• Saved entries:

▬▬▬

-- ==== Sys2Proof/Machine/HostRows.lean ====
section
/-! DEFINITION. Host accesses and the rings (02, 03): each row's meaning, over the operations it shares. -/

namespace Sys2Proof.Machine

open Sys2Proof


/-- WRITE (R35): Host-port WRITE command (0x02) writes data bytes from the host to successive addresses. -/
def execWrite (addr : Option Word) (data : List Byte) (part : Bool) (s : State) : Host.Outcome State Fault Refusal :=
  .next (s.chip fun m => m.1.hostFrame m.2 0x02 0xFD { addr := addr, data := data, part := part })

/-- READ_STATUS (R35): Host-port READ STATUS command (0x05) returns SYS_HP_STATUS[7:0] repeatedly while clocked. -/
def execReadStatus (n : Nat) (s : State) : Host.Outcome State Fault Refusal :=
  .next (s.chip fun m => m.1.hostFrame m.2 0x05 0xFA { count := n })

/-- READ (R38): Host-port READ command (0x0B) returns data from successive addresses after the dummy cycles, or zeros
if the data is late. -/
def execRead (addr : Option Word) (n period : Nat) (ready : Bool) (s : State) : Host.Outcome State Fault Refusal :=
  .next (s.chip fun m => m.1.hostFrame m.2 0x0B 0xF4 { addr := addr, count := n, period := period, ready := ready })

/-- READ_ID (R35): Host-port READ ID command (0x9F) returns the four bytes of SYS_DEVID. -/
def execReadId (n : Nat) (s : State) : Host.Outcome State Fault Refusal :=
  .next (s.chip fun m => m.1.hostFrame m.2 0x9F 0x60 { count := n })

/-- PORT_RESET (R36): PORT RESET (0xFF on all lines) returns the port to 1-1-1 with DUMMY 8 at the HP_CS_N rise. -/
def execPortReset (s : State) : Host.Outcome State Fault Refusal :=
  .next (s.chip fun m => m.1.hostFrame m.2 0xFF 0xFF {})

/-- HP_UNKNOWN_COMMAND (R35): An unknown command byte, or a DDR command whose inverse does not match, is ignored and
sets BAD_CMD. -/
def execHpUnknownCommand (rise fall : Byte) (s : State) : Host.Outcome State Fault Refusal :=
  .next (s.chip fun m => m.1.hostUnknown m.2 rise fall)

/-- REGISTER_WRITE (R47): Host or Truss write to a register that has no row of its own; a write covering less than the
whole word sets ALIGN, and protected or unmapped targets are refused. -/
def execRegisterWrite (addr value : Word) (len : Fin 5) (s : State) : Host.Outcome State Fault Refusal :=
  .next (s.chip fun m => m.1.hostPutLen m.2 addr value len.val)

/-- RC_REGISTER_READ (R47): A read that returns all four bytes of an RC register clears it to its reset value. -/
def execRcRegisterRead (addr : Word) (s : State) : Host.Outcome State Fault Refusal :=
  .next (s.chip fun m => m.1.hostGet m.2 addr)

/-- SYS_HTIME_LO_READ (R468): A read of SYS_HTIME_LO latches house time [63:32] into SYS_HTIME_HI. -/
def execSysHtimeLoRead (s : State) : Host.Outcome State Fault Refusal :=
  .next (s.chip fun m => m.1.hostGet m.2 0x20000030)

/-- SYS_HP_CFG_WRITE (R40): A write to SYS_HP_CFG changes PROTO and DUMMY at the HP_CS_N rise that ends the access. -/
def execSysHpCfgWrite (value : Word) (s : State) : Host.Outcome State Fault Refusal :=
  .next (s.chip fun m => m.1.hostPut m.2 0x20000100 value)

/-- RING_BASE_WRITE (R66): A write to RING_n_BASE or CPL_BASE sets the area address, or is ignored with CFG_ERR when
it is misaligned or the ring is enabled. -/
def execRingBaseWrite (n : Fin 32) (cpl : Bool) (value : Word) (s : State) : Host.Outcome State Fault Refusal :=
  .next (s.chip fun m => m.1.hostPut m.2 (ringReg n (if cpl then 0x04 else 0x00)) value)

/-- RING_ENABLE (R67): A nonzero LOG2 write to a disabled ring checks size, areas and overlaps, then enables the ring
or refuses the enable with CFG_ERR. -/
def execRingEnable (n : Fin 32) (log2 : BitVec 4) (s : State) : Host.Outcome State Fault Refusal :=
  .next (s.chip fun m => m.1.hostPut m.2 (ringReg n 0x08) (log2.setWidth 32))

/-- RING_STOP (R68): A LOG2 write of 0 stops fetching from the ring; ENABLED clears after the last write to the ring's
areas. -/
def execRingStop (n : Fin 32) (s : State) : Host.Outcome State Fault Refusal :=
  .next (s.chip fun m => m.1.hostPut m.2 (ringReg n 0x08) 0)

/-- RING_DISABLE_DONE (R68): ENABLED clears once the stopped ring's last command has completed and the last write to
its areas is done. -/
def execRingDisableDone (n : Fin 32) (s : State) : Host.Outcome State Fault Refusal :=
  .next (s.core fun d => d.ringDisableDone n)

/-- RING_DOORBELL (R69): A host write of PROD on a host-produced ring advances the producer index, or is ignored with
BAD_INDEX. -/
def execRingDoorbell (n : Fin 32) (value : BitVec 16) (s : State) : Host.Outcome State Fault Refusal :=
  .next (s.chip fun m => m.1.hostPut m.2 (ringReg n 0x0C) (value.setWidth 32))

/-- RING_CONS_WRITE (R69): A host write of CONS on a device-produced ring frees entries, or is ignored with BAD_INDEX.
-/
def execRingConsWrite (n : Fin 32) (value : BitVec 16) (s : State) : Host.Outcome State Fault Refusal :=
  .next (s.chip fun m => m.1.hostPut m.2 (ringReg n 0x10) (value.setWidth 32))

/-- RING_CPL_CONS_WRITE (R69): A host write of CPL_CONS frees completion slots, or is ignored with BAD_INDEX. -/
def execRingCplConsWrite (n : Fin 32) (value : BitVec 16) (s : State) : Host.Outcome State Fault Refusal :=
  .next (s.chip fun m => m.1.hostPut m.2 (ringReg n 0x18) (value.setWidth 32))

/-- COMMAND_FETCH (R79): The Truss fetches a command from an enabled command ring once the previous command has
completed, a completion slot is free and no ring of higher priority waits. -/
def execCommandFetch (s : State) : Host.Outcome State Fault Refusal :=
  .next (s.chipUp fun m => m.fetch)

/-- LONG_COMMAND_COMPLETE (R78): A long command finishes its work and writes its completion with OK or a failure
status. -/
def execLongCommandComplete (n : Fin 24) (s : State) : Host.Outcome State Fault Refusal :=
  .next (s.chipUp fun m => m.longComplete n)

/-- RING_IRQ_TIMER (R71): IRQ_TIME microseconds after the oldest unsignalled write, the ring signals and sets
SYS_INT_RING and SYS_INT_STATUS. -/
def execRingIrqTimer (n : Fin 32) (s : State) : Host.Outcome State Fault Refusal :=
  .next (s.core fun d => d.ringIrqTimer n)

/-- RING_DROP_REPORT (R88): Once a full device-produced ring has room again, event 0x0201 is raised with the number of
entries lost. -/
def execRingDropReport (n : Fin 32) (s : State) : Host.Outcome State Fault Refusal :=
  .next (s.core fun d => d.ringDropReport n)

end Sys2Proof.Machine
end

▬▬▬

• WHAT IS BEING ASKED: Go to the line with "m.1.hostFrame m.2 0x02" in the entries above and repeat every line from there through the line with "if the data is late. -/", exactly and with no other text.

• SOLVED EXERCISE:
  .next (s.chip fun m => m.1.hostFrame m.2 0x02 0xFD { addr := addr, data := data, part := part })

/-- READ_STATUS (R35): Host-port READ STATUS command (0x05) returns SYS_HP_STATUS[7:0] repeatedly while clocked. -/
def execReadStatus (n : Nat) (s : State) : Host.Outcome State Fault Refusal :=
  .next (s.chip fun m => m.1.hostFrame m.2 0x05 0xFA { count := n })

/-- READ (R38): Host-port READ command (0x0B) returns data from successive addresses after the dummy cycles, or zeros
if the data is late. -/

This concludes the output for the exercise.